Exercise objective
Take the data below and copy exactly the lines starting at the one with "evaluation read. -/" and finishing at the one with "theorem exact_evalExact (s", both included.

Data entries
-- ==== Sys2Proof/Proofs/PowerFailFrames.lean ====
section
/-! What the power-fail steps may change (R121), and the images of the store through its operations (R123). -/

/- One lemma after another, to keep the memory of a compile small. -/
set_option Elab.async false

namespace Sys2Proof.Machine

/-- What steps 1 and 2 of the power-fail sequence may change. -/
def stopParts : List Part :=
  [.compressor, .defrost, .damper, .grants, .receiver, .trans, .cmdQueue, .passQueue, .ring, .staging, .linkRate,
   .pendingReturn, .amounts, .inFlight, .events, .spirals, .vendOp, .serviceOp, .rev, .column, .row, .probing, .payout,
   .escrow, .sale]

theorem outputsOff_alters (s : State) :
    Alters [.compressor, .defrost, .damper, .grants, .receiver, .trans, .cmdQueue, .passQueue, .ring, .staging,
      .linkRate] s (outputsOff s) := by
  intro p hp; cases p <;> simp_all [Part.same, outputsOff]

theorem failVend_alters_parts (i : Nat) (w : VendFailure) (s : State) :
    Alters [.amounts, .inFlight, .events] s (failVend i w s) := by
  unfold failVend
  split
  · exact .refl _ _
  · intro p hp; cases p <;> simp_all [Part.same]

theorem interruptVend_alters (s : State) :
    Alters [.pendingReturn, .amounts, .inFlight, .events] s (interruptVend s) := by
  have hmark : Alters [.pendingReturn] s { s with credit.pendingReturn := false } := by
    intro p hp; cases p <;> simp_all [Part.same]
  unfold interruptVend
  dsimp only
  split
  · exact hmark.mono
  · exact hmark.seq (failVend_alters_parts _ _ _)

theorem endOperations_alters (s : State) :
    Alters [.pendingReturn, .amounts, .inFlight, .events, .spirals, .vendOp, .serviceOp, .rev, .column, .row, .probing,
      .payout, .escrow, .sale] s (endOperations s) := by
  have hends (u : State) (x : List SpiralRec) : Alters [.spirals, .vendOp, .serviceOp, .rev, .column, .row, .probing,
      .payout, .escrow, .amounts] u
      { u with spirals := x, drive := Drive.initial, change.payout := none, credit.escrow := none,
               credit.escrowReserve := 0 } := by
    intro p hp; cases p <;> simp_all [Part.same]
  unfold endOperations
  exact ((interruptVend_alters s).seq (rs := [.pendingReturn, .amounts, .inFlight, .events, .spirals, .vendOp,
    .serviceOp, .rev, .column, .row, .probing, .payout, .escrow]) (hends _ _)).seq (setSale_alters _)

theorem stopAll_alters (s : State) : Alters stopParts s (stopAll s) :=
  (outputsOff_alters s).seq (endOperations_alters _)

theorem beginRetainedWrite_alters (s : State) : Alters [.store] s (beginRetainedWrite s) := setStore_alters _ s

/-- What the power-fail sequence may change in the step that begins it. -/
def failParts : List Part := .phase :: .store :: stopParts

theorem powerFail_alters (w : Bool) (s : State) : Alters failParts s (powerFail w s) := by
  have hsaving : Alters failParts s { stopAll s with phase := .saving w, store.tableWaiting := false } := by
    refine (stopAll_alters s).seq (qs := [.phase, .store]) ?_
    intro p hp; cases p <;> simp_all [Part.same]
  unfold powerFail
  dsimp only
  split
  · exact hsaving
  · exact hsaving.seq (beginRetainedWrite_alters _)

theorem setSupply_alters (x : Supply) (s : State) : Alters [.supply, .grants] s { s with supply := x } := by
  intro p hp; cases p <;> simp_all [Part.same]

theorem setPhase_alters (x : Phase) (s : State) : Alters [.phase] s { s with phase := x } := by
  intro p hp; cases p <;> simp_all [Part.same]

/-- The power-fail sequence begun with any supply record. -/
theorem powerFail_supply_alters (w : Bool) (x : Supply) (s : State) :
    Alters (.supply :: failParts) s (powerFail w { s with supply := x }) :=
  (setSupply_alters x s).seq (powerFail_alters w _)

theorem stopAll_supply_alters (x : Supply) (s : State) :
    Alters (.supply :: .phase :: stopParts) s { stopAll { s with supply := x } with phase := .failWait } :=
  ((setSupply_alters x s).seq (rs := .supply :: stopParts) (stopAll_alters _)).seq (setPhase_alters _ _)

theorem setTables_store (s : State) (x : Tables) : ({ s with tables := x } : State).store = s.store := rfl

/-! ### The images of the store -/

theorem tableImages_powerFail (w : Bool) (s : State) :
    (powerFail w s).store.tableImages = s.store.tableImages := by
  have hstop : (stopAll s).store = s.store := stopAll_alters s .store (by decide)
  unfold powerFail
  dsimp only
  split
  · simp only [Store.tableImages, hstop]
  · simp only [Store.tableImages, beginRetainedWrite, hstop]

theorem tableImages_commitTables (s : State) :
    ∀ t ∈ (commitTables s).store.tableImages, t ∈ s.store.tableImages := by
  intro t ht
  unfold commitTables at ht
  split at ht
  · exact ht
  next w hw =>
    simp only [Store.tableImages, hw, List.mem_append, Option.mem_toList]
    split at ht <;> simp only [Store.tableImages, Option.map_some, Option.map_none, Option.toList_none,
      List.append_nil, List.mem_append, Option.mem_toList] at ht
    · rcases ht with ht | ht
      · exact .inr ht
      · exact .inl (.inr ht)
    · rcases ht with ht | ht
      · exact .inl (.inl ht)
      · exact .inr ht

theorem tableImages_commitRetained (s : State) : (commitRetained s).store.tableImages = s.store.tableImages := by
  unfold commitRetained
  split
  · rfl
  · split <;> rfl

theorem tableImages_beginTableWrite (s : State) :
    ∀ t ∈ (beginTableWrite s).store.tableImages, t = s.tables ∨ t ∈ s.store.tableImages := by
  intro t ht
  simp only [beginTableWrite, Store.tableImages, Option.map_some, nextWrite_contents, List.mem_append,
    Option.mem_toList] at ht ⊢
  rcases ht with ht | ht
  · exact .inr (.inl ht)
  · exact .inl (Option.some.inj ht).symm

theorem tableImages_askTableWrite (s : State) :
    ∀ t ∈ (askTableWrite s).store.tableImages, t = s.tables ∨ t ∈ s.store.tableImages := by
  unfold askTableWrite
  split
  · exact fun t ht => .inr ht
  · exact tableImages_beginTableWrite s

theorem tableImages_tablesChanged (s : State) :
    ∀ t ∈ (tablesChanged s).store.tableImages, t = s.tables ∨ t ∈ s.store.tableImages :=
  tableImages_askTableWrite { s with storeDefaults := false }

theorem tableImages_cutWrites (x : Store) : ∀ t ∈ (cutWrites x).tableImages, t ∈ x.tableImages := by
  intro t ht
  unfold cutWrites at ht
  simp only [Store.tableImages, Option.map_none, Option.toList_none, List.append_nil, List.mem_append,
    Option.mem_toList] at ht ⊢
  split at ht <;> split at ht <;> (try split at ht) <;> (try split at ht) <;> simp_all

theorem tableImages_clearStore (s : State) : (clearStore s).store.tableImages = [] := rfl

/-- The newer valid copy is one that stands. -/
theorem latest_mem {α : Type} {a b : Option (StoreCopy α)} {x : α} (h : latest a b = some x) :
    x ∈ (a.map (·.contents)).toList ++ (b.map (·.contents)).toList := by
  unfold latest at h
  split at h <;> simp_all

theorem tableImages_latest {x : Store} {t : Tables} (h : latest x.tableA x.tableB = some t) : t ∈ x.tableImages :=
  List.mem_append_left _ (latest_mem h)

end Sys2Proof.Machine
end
--
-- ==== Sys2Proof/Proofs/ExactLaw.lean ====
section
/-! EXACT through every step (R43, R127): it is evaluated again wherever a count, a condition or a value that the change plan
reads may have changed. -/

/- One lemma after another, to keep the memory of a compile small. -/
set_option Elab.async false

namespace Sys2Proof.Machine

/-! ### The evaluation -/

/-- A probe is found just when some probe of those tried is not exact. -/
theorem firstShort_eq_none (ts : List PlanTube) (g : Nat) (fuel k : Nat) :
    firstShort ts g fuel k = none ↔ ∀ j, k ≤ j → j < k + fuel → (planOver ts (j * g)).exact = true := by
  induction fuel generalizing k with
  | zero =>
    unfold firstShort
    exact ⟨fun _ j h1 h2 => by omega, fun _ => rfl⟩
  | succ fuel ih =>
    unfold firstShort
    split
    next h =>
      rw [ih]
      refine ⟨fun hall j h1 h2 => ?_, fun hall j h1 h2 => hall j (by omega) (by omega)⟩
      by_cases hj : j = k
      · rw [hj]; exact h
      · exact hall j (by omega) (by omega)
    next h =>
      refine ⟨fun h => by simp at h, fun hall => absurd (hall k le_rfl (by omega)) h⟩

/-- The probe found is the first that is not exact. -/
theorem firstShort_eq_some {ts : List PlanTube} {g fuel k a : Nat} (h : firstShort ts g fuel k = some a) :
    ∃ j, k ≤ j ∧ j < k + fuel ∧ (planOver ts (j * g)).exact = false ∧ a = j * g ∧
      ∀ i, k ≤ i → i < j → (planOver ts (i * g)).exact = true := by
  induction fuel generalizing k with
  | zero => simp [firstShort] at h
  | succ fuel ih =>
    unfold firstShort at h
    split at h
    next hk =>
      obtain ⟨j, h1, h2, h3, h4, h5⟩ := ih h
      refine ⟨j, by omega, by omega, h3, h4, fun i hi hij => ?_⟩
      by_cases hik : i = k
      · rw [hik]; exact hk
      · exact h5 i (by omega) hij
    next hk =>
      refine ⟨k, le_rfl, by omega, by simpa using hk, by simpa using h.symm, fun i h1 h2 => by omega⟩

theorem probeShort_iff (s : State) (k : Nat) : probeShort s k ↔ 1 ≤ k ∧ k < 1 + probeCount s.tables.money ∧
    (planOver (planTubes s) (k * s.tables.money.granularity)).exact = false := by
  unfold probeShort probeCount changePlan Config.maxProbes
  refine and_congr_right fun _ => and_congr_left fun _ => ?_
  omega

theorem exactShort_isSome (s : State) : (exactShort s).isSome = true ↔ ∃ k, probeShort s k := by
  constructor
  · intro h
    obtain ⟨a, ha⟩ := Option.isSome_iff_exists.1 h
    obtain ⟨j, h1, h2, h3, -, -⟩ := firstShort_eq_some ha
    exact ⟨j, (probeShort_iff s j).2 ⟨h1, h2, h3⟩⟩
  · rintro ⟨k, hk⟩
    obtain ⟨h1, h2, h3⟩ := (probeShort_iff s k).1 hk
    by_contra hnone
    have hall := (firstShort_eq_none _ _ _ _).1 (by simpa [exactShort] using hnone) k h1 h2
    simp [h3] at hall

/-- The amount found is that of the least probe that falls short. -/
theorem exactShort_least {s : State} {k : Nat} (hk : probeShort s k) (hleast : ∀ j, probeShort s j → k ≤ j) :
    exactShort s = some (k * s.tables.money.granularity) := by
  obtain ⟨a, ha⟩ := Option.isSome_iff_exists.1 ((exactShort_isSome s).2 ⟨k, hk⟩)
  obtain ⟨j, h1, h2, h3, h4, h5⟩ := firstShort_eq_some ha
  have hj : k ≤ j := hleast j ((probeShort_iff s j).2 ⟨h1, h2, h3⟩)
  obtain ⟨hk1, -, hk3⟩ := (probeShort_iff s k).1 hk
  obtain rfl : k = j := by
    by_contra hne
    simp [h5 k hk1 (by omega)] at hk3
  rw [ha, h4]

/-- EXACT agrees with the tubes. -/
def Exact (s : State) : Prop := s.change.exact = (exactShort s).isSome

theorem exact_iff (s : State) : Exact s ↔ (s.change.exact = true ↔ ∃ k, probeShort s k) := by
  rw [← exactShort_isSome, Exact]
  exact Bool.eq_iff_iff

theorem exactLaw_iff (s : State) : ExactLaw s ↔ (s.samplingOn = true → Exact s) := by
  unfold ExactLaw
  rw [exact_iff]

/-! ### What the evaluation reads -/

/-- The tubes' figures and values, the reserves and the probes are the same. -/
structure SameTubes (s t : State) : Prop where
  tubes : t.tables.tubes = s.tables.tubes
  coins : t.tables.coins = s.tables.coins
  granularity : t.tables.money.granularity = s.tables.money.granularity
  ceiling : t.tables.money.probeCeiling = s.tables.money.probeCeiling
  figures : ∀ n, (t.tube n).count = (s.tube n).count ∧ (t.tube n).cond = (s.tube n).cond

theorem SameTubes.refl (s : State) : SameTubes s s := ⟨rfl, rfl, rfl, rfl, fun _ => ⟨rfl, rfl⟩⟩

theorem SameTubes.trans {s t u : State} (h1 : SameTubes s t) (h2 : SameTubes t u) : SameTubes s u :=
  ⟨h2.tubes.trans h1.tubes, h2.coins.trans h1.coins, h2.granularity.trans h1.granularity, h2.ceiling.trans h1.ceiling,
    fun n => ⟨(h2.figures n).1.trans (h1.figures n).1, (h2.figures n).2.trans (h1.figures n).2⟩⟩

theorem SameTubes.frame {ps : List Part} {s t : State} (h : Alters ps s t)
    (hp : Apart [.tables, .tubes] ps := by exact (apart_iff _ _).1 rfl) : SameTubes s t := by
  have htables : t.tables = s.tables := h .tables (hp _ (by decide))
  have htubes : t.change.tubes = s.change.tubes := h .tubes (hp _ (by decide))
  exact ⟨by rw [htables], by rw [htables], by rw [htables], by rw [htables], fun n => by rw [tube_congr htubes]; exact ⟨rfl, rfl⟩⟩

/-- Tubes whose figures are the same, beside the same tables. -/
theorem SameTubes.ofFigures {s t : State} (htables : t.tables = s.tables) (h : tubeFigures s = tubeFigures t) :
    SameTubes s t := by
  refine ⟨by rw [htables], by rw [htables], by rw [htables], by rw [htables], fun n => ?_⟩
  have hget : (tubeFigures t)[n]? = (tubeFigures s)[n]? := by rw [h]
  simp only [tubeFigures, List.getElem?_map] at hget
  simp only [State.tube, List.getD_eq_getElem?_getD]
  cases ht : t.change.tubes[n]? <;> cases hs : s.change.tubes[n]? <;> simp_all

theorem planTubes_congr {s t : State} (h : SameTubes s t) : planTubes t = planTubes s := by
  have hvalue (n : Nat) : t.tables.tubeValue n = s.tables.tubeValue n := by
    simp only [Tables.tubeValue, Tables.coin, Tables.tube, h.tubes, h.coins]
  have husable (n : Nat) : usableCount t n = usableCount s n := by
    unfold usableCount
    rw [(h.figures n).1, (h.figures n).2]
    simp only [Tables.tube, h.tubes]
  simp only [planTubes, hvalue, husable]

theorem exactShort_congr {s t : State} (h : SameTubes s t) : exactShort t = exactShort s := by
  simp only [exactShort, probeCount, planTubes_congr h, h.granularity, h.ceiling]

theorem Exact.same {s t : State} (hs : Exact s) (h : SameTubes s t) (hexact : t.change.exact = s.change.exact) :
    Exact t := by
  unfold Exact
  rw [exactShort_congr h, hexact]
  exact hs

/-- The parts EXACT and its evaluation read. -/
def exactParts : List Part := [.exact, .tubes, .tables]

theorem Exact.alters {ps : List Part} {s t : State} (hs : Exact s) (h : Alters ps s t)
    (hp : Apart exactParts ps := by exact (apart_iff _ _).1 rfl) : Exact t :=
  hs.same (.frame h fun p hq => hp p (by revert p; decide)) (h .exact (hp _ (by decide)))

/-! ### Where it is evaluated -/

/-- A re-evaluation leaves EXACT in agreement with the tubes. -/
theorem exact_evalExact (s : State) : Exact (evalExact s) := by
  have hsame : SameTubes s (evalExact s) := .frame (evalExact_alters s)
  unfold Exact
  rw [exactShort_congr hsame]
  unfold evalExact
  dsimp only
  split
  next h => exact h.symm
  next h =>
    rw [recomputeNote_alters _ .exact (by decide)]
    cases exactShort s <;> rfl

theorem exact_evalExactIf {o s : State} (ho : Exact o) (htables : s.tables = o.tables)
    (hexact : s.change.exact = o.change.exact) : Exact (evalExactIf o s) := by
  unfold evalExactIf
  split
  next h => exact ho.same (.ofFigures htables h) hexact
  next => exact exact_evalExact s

Your response
/-- The parts EXACT and its evaluation read. -/
def exactParts : List Part := [.exact, .tubes, .tables]

theorem Exact.alters {ps : List Part} {s t : State} (hs : Exact s) (h : Alters ps s t)
    (hp : Apart exactParts ps := by exact (apart_iff _ _).1 rfl) : Exact t :=
  hs.same (.frame h fun p hq => hp p (by revert p; decide)) (h .exact (hp _ (by decide)))

/-! ### Where it is evaluated -/

/-- A re-evaluation leaves EXACT in agreement with the tubes. -/
theorem exact_evalExact (s : State) : Exact (evalExact s) := by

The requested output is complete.